Here, we used a constructed human adult testis cDNA microarray to identify genes related to human testis development and spermatogenesis, and identified another novel alternative spliceoform of CREB (designated htCREB) in human testis. Hybridization of our human cDNA microarray with adult testis, fetal testis and sperm samples demonstrated that the expression level of the htCREB transcript differed in adult testis from fetal testis by more than twofold, and that the htCREB transcript was expressed in sperm (Fig. 1
). Tissue distribution analyses indicated that htCREB was highly expressed in human adult testis but weakly expressed in the other tissues, such as lung and kidney (Fig. 6
).

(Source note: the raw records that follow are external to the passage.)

-- ==== Sys2Proof/Laws/Bus.lean ====
section
/-! SUPPORT. The laws of the bus: where an access is refused, the value and the effect of a read, and everything a
write can do. -/

namespace Sys2Proof.Machine

@[simp] theorem ok_bind {ε α β : Type} (a : α) (f : α → Except ε β) : (Except.ok a >>= f) = f a := rfl

@[simp] theorem error_bind {ε α β : Type} (e : ε) (f : α → Except ε β) :
    ((Except.error e : Except ε α) >>= f) = .error e := rfl

/-- From the success of a sequence, the success of its parts. -/
theorem bind_eq_ok {ε α β : Type} {x : Except ε α} {f : α → Except ε β} {b : β} :
    (x >>= f) = .ok b ↔ ∃ a, x = .ok a ∧ f a = .ok b := by
  cases x <;> simp

theorem regionOf_ram {a : Word} (h : a.toNat < 0x2000) : regionOf a = .ram := by
  unfold regionOf
  simp only [Config.prgHiBase, Config.prgLoBase, Config.expBase, Config.ioBase]
  split_ifs <;> first | rfl | omega

theorem regionOf_io {a : Word} (h : 0x2000 ≤ a.toNat) (h' : a.toNat < 0x4020) : regionOf a = .io := by
  unfold regionOf
  simp only [Config.prgHiBase, Config.prgLoBase, Config.expBase, Config.ioBase]
  split_ifs <;> first | rfl | omega

theorem regionOf_expansion {a : Word} (h : 0x4020 ≤ a.toNat) (h' : a.toNat < 0x8000) :
    regionOf a = .expansion := by
  unfold regionOf
  simp only [Config.prgHiBase, Config.prgLoBase, Config.expBase, Config.ioBase]
  split_ifs <;> first | rfl | omega

theorem regionOf_prgLo {a : Word} (h : 0x8000 ≤ a.toNat) (h' : a.toNat < 0xC000) : regionOf a = .prgLo := by
  unfold regionOf
  simp only [Config.prgHiBase, Config.prgLoBase, Config.expBase, Config.ioBase]
  split_ifs <;> first | rfl | omega

theorem regionOf_prgHi {a : Word} (h : 0xC000 ≤ a.toNat) : regionOf a = .prgHi := by
  simp [regionOf, Config.prgHiBase, h]

theorem busValue_ram {a : Word} (h : a.toNat < 0x0800) (s : State) :
    busValue a s = .ok (s.ram.read a.toNat) := by
  simp [busValue, regionOf_ram (a := a) (by omega), Config.ramSize, h]

theorem busValue_hole {a : Word} (h : Hole a) (s : State) : busValue a s = .error .ramOutOfRange := by
  have : ¬ a.toNat < 0x0800 := by have := h.1; omega
  simp only [busValue, regionOf_ram (a := a) (by omega), Config.ramSize, this, if_false]

theorem busValue_io {a : Word} (h : 0x2000 ≤ a.toNat) (h' : a.toNat < 0x4020) (s : State) :
    busValue a s = .ok (if a = 0x2002#16 then s.ppustatus else 0x00#8) := by
  simp only [busValue, regionOf_io h h', ioValue, Config.portStatus, ite_self]

theorem busValue_expansion {a : Word} (h : 0x4020 ≤ a.toNat) (h' : a.toNat < 0x8000) (s : State) :
    busValue a s = .ok 0x00#8 := by
  simp [busValue, regionOf_expansion h h']

theorem busValue_prgLo {a : Word} (h : 0x8000 ≤ a.toNat) (h' : a.toNat < 0xC000) (s : State) :
    busValue a s = .ok (s.prgLo.read (a.toNat - 0x8000)) := by
  simp [busValue, regionOf_prgLo h h', Config.prgLoBase]

theorem busValue_prgHi {a : Word} (h : 0xC000 ≤ a.toNat) (s : State) :
    busValue a s = .ok (s.prgHi.read (a.toNat - 0xC000)) := by
  simp [busValue, regionOf_prgHi h, Config.prgHiBase]

/-- A bus read has a value exactly outside the hole. -/
theorem busValue_ok {a : Word} (h : ¬ Hole a) (s : State) : ∃ v, busValue a s = .ok v := by
  by_cases h1 : a.toNat < 0x0800
  · exact ⟨_, busValue_ram h1 s⟩
  by_cases h2 : a.toNat < 0x4020
  · exact ⟨_, busValue_io (by omega) h2 s⟩
  by_cases h3 : a.toNat < 0x8000
  · exact ⟨_, busValue_expansion (by omega) h3 s⟩
  by_cases h4 : a.toNat < 0xC000
  · exact ⟨_, busValue_prgLo (by omega) h4 s⟩
  · exact ⟨_, busValue_prgHi (by omega) s⟩

/-- The value of a bus read depends on RAM, the PRG banks and the status register only. -/
theorem busValue_congr {s t : State} (hr : t.ram = s.ram) (hl : t.prgLo = s.prgLo) (hh : t.prgHi = s.prgHi)
    (hp : t.ppustatus = s.ppustatus) (a : Word) : busValue a t = busValue a s := by
  simp only [busValue, ioValue, hr, hl, hh, hp]

/-- Everything a bus read changes: `LAST_RD`, and bit 7 of the status register at 0x2002 (R70, R86). -/
theorem readEffect_eq (a : Word) (s : State) :
    readEffect a s =
      { s with lastRd := a, ppustatus := if a = 0x2002#16 then s.ppustatus &&& 0x7F#8 else s.ppustatus } := by
  by_cases h : a = 0x2002#16
  · subst h
    rw [readEffect, regionOf_io (by decide) (by decide)]; rfl
  · unfold readEffect
    split <;> simp [ioReadEffect, Config.portStatus, h, State.setLastRd]

@[simp] theorem readEffect_a (a : Word) (s : State) : (readEffect a s).a = s.a := by rw [readEffect_eq]
@[simp] theorem readEffect_x (a : Word) (s : State) : (readEffect a s).x = s.x := by rw [readEffect_eq]
@[simp] theorem readEffect_y (a : Word) (s : State) : (readEffect a s).y = s.y := by rw [readEffect_eq]
@[simp] theorem readEffect_sp (a : Word) (s : State) : (readEffect a s).sp = s.sp := by rw [readEffect_eq]
@[simp] theorem readEffect_pc (a : Word) (s : State) : (readEffect a s).pc = s.pc := by rw [readEffect_eq]
@[simp] theorem readEffect_p (a : Word) (s : State) : (readEffect a s).p = s.p := by rw [readEffect_eq]
@[simp] theorem readEffect_ram (a : Word) (s : State) : (readEffect a s).ram = s.ram := by rw [readEffect_eq]
@[simp] theorem readEffect_prgLo (a : Word) (s : State) : (readEffect a s).prgLo = s.prgLo := by rw [readEffect_eq]
@[simp] theorem readEffect_prgHi (a : Word) (s : State) : (readEffect a s).prgHi = s.prgHi := by rw [readEffect_eq]
@[simp] theorem readEffect_lastRd (a : Word) (s : State) : (readEffect a s).lastRd = a := by rw [readEffect_eq]
@[simp] theorem readEffect_lastWr (a : Word) (s : State) : (readEffect a s).lastWr = s.lastWr := by rw [readEffect_eq]
@[simp] theorem readEffect_ppuctrl (a : Word) (s : State) : (readEffect a s).ppuctrl = s.ppuctrl := by rw [readEffect_eq]
@[simp] theorem readEffect_ppumask (a : Word) (s : State) : (readEffect a s).ppumask = s.ppumask := by rw [readEffect_eq]
@[simp] theorem readEffect_ppustatus (a : Word) (s : State) :
    (readEffect a s).ppustatus = if a = 0x2002#16 then s.ppustatus &&& 0x7F#8 else s.ppustatus := by rw [readEffect_eq]
@[simp] theorem readEffect_vaddr (a : Word) (s : State) : (readEffect a s).vaddr = s.vaddr := by rw [readEffect_eq]
@[simp] theorem readEffect_w (a : Word) (s : State) : (readEffect a s).w = s.w := by rw [readEffect_eq]
@[simp] theorem readEffect_oam (a : Word) (s : State) : (readEffect a s).oam = s.oam := by rw [readEffect_eq]
@[simp] theorem readEffect_pt0 (a : Word) (s : State) : (readEffect a s).pt0 = s.pt0 := by rw [readEffect_eq]
@[simp] theorem readEffect_pt1 (a : Word) (s : State) : (readEffect a s).pt1 = s.pt1 := by rw [readEffect_eq]
@[simp] theorem readEffect_nt (a : Word) (s : State) : (readEffect a s).nt = s.nt := by rw [readEffect_eq]
@[simp] theorem readEffect_pal (a : Word) (s : State) : (readEffect a s).pal = s.pal := by rw [readEffect_eq]
@[simp] theorem readEffect_nmiPending (a : Word) (s : State) : (readEffect a s).nmiPending = s.nmiPending := by rw [readEffect_eq]

theorem readEffect_plain {a : Word} (h : a ≠ 0x2002#16) (s : State) : readEffect a s = s.setLastRd a := by
  simp [readEffect_eq, h, State.setLastRd]

theorem read8_of_value {a : Word} {s : State} {v : Byte} (h : busValue a s = .ok v) :
    read8 a s = .ok (v, readEffect a s) := by simp [read8, h]

theorem read8_hole {a : Word} (h : Hole a) (s : State) : read8 a s = .error .ramOutOfRange := by
  simp [read8, busValue_hole h]

/-- What the success of a bus read says. -/
theorem read8_eq_ok {a : Word} {s t : State} {v : Byte} :
    read8 a s = .ok (v, t) ↔ busValue a s = .ok v ∧ t = readEffect a s := by
  unfold read8
  cases busValue a s <;> simp [eq_comm]

theorem read8_ram {a : Word} (h : a.toNat < 0x0800) (s : State) :
    read8 a s = .ok (s.ram.read a.toNat, s.setLastRd a) := by
  have ne : a ≠ 0x2002#16 := fun e => by subst e; simp at h
  rw [read8_of_value (busValue_ram h s), readEffect_plain ne]

theorem read8_prgHi {a : Word} (h : 0xC000 ≤ a.toNat) (s : State) :
    read8 a s = .ok (s.prgHi.read (a.toNat - 0xC000), s.setLastRd a) := by
  have ne : a ≠ 0x2002#16 := fun e => by subst e; simp at h
  rw [read8_of_value (busValue_prgHi h s), readEffect_plain ne]

/-- A word read gives the two bytes, low first, and leaves `LAST_RD` at the second (R72). -/
theorem read16_eq_ok {a : Word} {s t : State} {w : Word} :
    read16 a s = .ok (w, t) ↔
      ∃ lo hi, busValue a s = .ok lo ∧ busValue (a + 1#16) (readEffect a s) = .ok hi ∧
        w = mkWord hi lo ∧ t = readEffect (a + 1#16) (readEffect a s) := by
  unfold read16 read8
  cases h : busValue a s with
  | error e => simp
  | ok lo =>
    cases h' : busValue (a + 1#16) (readEffect a s) with
    | error e => simp [h']
    | ok hi =>
      simp only [ok_bind, h', Except.ok.injEq, Prod.mk.injEq]
      constructor
      · rintro ⟨rfl, rfl⟩; exact ⟨lo, hi, rfl, rfl, rfl, rfl⟩
      · rintro ⟨_, _, rfl, rfl, rfl, rfl⟩; exact ⟨rfl, rfl⟩

theorem toNat_zext (d : Byte) : (d.setWidth 16).toNat = d.toNat := by
  simp only [BitVec.toNat_setWidth]; omega

/-- A zero-page word read never fails; the high byte's cell wraps inside the page (R73). -/
theorem read16ZP_eq (z : Byte) (s : State) :
    read16ZP z s = .ok (mkWord (s.ram.read (z + 1#8).toNat) (s.ram.read z.toNat),
      s.setLastRd ((z + 1#8).setWidth 16)) := by
  unfold read16ZP
  rw [read8_ram (by rw [toNat_zext]; omega)]
  simp only [ok_bind]
  rw [read8_ram (by rw [toNat_zext]; omega)]
  simp only [ok_bind, toNat_zext, State.setLastRd_ram]
  rfl

theorem write8_ram {a : Word} (h : a.toNat < 0x0800) (v : Byte) (s : State) :
    write8 a v s = .ok ((s.setLastWr a).setRam (s.ram.write a.toNat v)) := by
  simp [write8, regionOf_ram (a := a) (by omega), Config.ramSize, h]

theorem write8_hole {a : Word} (h : Hole a) (v : Byte) (s : State) : write8 a v s = .error .ramOutOfRange := by
  have : ¬ a.toNat < 0x0800 := by have := h.1; omega
  simp only [write8, regionOf_ram (a := a) (by omega), Config.ramSize, this, if_false]

theorem write8_io {a : Word} (h : 0x2000 ≤ a.toNat) (h' : a.toNat < 0x4020) (v : Byte) (s : State) :
    write8 a v s = ioWrite a v (s.setLastWr a) := by
  simp [write8, regionOf_io h h']

theorem write8_expansion {a : Word} (h : 0x4020 ≤ a.toNat) (v : Byte) (s : State) :
    write8 a v s = .ok (s.setLastWr a) := by
  by_cases h1 : a.toNat < 0x8000
  · simp [write8, regionOf_expansion h h1]
  by_cases h2 : a.toNat < 0xC000
  · simp [write8, regionOf_prgLo (a := a) (by omega) h2]
  · simp [write8, regionOf_prgHi (a := a) (by omega)]

/-- Everything a bus write can do (R71, R80 to R96): it always records the address; beside that it stores one RAM
byte, or drives one port, or does nothing. -/
theorem write8_cases {a : Word} {v : Byte} {s t : State} (h : write8 a v s = .ok t) :
    (a.toNat < 0x0800 ∧ t = (s.setLastWr a).setRam (s.ram.write a.toNat v)) ∨
    (0x2000 ≤ a.toNat ∧ t = s.setLastWr a) ∨
    (a = 0x2000#16 ∧ t = (s.setLastWr a).setPpuctrl v) ∨
    (a = 0x2001#16 ∧ t = (s.setLastWr a).setPpumask v) ∨
    (a = 0x2006#16 ∧ t = writeVaddr v (s.setLastWr a)) ∨
    (a = 0x2007#16 ∧ writeVdata v (s.setLastWr a) = .ok t) ∨
    (a = 0x4014#16 ∧ v.toNat * 0x100 + 0xFF < 0x0800 ∧
      t = (s.setLastWr a).setOam (s.ram.window (v.toNat * 0x100) 0x100)) := by
  by_cases h1 : a.toNat < 0x0800
  · rw [write8_ram h1] at h; exact .inl ⟨h1, (Except.ok.inj h).symm⟩
  right
  by_cases h2 : a.toNat < 0x2000
  · rw [write8_hole (a := a) (by omega)] at h; cases h
  by_cases h3 : a.toNat < 0x4020
  · rw [write8_io (by omega) h3] at h
    unfold ioWrite at h
    simp only [Config.portCtrl, Config.portMask, Config.portOamAddr, Config.portOamData, Config.portVaddr,
      Config.portVdata, Config.portDma] at h
    split at h
    · exact .inr (.inl ⟨‹_›, (Except.ok.inj h).symm⟩)
    split at h
    · exact .inr (.inr (.inl ⟨‹_›, (Except.ok.inj h).symm⟩))
    split at h
    · exact .inl ⟨by omega, (Except.ok.inj h).symm⟩
    split at h
    · exact .inl ⟨by omega, (Except.ok.inj h).symm⟩
    split at h
    · exact .inr (.inr (.inr (.inl ⟨‹_›, (Except.ok.inj h).symm⟩)))
    split at h
    · exact .inr (.inr (.inr (.inr (.inl ⟨‹_›, h⟩))))
    split at h
    · unfold spriteDma at h
      simp only [Config.ramSize, Config.oamSize] at h
      split at h
      · cases h
      · exact .inr (.inr (.inr (.inr (.inr ⟨‹_›, by omega, (Except.ok.inj h).symm⟩))))
    · exact .inl ⟨by omega, (Except.ok.inj h).symm⟩
  · rw [write8_expansion (by omega)] at h
    exact .inl ⟨by omega, (Except.ok.inj h).symm⟩

/-- Everything a write of Picture-Memory can do (R111 to R113). -/
theorem pmemWrite_eq_ok {p : Word} {v : Byte} {s t : State} (h : pmemWrite p v s = .ok t) :
    (pmemDecode p).2 < (pmemDecode p).1.size ∧
      t = s.setPmem ((s.pmem (pmemDecode p).1).write (pmemDecode p).2 v) (pmemDecode p).1 := by
  unfold pmemWrite at h
  simp only at h
  split at h
  · exact ⟨‹_›, (Except.ok.inj h).symm⟩
  · cases h

/-- Everything a write of the data port can do (R95). -/
theorem writeVdata_eq_ok {v : Byte} {s t : State} (h : writeVdata v s = .ok t) :
    ∃ u, pmemWrite s.vaddr v s = .ok u ∧ t = u.setVaddr (u.vaddr + 1#16) := by
  obtain ⟨u, hu, e⟩ := bind_eq_ok.1 h
  exact ⟨u, hu, (Except.ok.inj e).symm⟩

end Sys2Proof.Machine
end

Taken together, these results suggest that the htCREB transcript probably plays a role in human germ cell maturation, especially during spermatogenesis.
To further examine whether htCREB was chiefly expressed in germ cells, we first used RT-PCR to examine differential expression at various developmental stages: fetal testis, adult testis, elderly testis and human ejaculated sperm. The htCREB transcript was detected at relatively high levels in adult testis and human ejaculated sperm, and at lower levels in elderly testis, and was not detected in fetal testis (Fig. 4
). This result appears to contradict the microarray data, which indicated a positive signal in the fetal testis experiment. As RT-PCR is a sensitive assay, we suggest that the positive microarray result could be due to hybridization of the probe with another, yet unknown, spliceoform of CREB that was not detected with the RT-PCR primers. Developmentally, spermatogenesis does not occur in male embryos. In adults, spermatogenic cells undergo successive mitotic, meiotic and postmeiotic phases, and then form mature sperm. In elderly men, spermatogenesis becomes less efficient, and the quantity and quality of sperm decrease. Thus, we suggest that in the human testis, htCREB may be primarily expressed in germ cells and may function in spermatogenesis. Accordingly, we explored htCREB expression in the testes of five SCOS patients and found that htCREB transcripts were nearly undetectable in such patients (Fig. 5
). As SCOS is a condition of the testes in which only Sertoli cells occur in the seminiferous tubules, our results further suggest that htCREB, like the other identified spliceoforms of CREB, is primarily expressed in germ cells.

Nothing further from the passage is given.